** Extracted material follows **

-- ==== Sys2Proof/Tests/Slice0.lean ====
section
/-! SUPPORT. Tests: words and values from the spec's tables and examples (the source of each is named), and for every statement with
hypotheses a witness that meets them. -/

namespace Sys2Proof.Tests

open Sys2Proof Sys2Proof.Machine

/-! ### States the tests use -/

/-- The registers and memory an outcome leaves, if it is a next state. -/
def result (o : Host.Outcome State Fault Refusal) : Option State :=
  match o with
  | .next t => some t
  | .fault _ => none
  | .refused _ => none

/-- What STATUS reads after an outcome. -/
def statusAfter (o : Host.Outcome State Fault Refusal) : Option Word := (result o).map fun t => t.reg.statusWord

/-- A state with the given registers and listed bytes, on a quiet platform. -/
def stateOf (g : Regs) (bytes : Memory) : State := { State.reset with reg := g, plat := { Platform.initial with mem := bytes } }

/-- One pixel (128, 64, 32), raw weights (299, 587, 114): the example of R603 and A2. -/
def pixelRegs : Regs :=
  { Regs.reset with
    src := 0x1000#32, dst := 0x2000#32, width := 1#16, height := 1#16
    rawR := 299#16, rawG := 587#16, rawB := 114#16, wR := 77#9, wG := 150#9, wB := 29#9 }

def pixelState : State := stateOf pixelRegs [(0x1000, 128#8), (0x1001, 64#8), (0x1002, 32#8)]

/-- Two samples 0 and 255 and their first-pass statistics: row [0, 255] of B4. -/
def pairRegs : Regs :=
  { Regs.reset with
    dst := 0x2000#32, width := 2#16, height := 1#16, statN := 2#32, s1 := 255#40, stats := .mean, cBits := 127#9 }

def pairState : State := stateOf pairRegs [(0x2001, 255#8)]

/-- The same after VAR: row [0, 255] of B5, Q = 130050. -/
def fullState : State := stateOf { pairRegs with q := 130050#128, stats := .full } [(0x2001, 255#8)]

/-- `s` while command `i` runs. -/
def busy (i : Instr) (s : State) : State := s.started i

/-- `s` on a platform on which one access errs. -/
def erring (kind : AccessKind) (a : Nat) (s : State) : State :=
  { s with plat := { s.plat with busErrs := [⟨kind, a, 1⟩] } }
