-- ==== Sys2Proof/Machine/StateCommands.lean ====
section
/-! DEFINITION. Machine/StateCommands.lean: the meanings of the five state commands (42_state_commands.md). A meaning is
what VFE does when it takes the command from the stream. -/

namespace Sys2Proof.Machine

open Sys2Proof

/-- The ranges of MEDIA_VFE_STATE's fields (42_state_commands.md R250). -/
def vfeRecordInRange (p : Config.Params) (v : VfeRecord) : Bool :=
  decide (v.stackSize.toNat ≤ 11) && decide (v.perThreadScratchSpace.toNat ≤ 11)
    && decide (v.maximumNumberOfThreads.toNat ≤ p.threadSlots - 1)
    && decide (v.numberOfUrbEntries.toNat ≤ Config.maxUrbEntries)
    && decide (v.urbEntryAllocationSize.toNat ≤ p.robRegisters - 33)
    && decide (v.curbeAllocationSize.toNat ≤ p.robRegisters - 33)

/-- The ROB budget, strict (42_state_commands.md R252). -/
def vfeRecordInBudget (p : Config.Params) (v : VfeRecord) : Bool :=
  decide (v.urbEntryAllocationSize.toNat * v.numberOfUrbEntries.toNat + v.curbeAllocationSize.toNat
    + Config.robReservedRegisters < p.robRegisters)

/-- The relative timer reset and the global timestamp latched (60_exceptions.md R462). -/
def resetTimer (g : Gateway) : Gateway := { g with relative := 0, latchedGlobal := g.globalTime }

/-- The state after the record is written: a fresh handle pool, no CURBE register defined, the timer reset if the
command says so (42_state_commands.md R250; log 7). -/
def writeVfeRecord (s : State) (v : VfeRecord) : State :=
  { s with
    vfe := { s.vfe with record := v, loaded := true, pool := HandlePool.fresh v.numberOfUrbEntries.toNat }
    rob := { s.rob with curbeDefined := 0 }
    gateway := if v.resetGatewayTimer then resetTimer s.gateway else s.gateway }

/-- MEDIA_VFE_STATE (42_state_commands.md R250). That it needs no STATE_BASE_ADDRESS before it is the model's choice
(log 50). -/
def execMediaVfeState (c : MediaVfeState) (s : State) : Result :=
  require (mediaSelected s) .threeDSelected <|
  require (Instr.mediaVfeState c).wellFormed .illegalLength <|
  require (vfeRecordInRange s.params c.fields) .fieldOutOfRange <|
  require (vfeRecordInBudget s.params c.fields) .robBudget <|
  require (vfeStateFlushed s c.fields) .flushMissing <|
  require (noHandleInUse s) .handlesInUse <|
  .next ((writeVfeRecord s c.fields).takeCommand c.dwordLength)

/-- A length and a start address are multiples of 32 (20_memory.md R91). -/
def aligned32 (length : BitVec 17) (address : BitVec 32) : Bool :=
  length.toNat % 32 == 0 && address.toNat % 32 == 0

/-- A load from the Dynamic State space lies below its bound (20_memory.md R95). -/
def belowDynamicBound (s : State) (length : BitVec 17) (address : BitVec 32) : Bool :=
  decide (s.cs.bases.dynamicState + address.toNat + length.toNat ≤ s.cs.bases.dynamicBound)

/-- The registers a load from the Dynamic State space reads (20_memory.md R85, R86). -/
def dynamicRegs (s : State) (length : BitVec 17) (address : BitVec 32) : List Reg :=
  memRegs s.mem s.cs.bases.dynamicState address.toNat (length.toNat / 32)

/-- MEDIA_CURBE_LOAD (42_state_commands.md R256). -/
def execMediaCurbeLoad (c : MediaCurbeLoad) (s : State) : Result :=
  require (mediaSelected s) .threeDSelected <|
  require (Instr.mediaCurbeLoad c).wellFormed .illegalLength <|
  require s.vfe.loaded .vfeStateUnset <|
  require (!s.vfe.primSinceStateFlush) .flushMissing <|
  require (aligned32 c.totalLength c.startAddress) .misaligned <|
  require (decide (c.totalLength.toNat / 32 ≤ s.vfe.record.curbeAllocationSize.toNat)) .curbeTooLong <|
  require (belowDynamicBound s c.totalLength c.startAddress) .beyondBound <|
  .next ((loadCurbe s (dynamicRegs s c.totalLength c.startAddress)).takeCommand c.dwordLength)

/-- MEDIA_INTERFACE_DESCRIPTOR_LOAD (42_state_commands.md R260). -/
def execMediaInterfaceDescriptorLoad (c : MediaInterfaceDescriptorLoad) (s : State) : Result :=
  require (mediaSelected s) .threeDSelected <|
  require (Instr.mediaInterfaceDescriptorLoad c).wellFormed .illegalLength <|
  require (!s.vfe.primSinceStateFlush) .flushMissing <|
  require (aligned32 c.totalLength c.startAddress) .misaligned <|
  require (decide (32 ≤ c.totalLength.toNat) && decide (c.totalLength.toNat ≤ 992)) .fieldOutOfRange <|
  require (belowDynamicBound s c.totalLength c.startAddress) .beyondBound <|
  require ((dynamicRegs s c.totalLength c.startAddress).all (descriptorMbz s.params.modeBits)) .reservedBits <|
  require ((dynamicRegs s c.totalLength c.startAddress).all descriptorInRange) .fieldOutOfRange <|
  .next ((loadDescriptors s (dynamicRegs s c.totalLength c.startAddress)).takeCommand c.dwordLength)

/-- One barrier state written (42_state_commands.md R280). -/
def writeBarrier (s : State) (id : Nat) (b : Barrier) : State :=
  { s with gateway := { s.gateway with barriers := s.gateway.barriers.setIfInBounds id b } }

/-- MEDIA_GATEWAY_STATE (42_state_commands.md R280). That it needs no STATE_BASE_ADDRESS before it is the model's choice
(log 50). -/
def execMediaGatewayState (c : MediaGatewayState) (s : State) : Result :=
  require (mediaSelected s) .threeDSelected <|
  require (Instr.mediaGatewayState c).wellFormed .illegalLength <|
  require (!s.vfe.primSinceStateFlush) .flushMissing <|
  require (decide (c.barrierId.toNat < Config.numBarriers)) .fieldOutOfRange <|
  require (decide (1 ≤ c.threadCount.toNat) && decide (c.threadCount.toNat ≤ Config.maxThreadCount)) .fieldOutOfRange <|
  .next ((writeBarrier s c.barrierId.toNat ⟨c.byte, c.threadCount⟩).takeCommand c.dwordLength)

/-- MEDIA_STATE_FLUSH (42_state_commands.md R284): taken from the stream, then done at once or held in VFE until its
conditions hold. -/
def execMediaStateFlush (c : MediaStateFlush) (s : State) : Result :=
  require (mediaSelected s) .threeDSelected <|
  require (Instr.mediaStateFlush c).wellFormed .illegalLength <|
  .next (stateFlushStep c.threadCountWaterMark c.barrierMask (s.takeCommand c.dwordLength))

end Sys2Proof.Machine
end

** End of Extracted material **

> Exercise aim:
All lines in the listing above from the line containing "require (decide (c.totalLength.toNat" to the line containing "s with gateway", inclusive, should be retyped exactly; no other lines should appear.

> Answer space:
  require (decide (c.totalLength.toNat / 32 ≤ s.vfe.record.curbeAllocationSize.toNat)) .curbeTooLong <|
  require (belowDynamicBound s c.totalLength c.startAddress) .beyondBound <|
  .next ((loadCurbe s (dynamicRegs s c.totalLength c.startAddress)).takeCommand c.dwordLength)

/-- MEDIA_INTERFACE_DESCRIPTOR_LOAD (42_state_commands.md R260). -/
def execMediaInterfaceDescriptorLoad (c : MediaInterfaceDescriptorLoad) (s : State) : Result :=
  require (mediaSelected s) .threeDSelected <|
  require (Instr.mediaInterfaceDescriptorLoad c).wellFormed .illegalLength <|
  require (!s.vfe.primSinceStateFlush) .flushMissing <|
  require (aligned32 c.totalLength c.startAddress) .misaligned <|
  require (decide (32 ≤ c.totalLength.toNat) && decide (c.totalLength.toNat ≤ 992)) .fieldOutOfRange <|
  require (belowDynamicBound s c.totalLength c.startAddress) .beyondBound <|
  require ((dynamicRegs s c.totalLength c.startAddress).all (descriptorMbz s.params.modeBits)) .reservedBits <|
  require ((dynamicRegs s c.totalLength c.startAddress).all descriptorInRange) .fieldOutOfRange <|
  .next ((loadDescriptors s (dynamicRegs s c.totalLength c.startAddress)).takeCommand c.dwordLength)

/-- One barrier state written (42_state_commands.md R280). -/
def writeBarrier (s : State) (id : Nat) (b : Barrier) : State :=
  { s with gateway := { s.gateway with barriers := s.gateway.barriers.setIfInBounds id b } }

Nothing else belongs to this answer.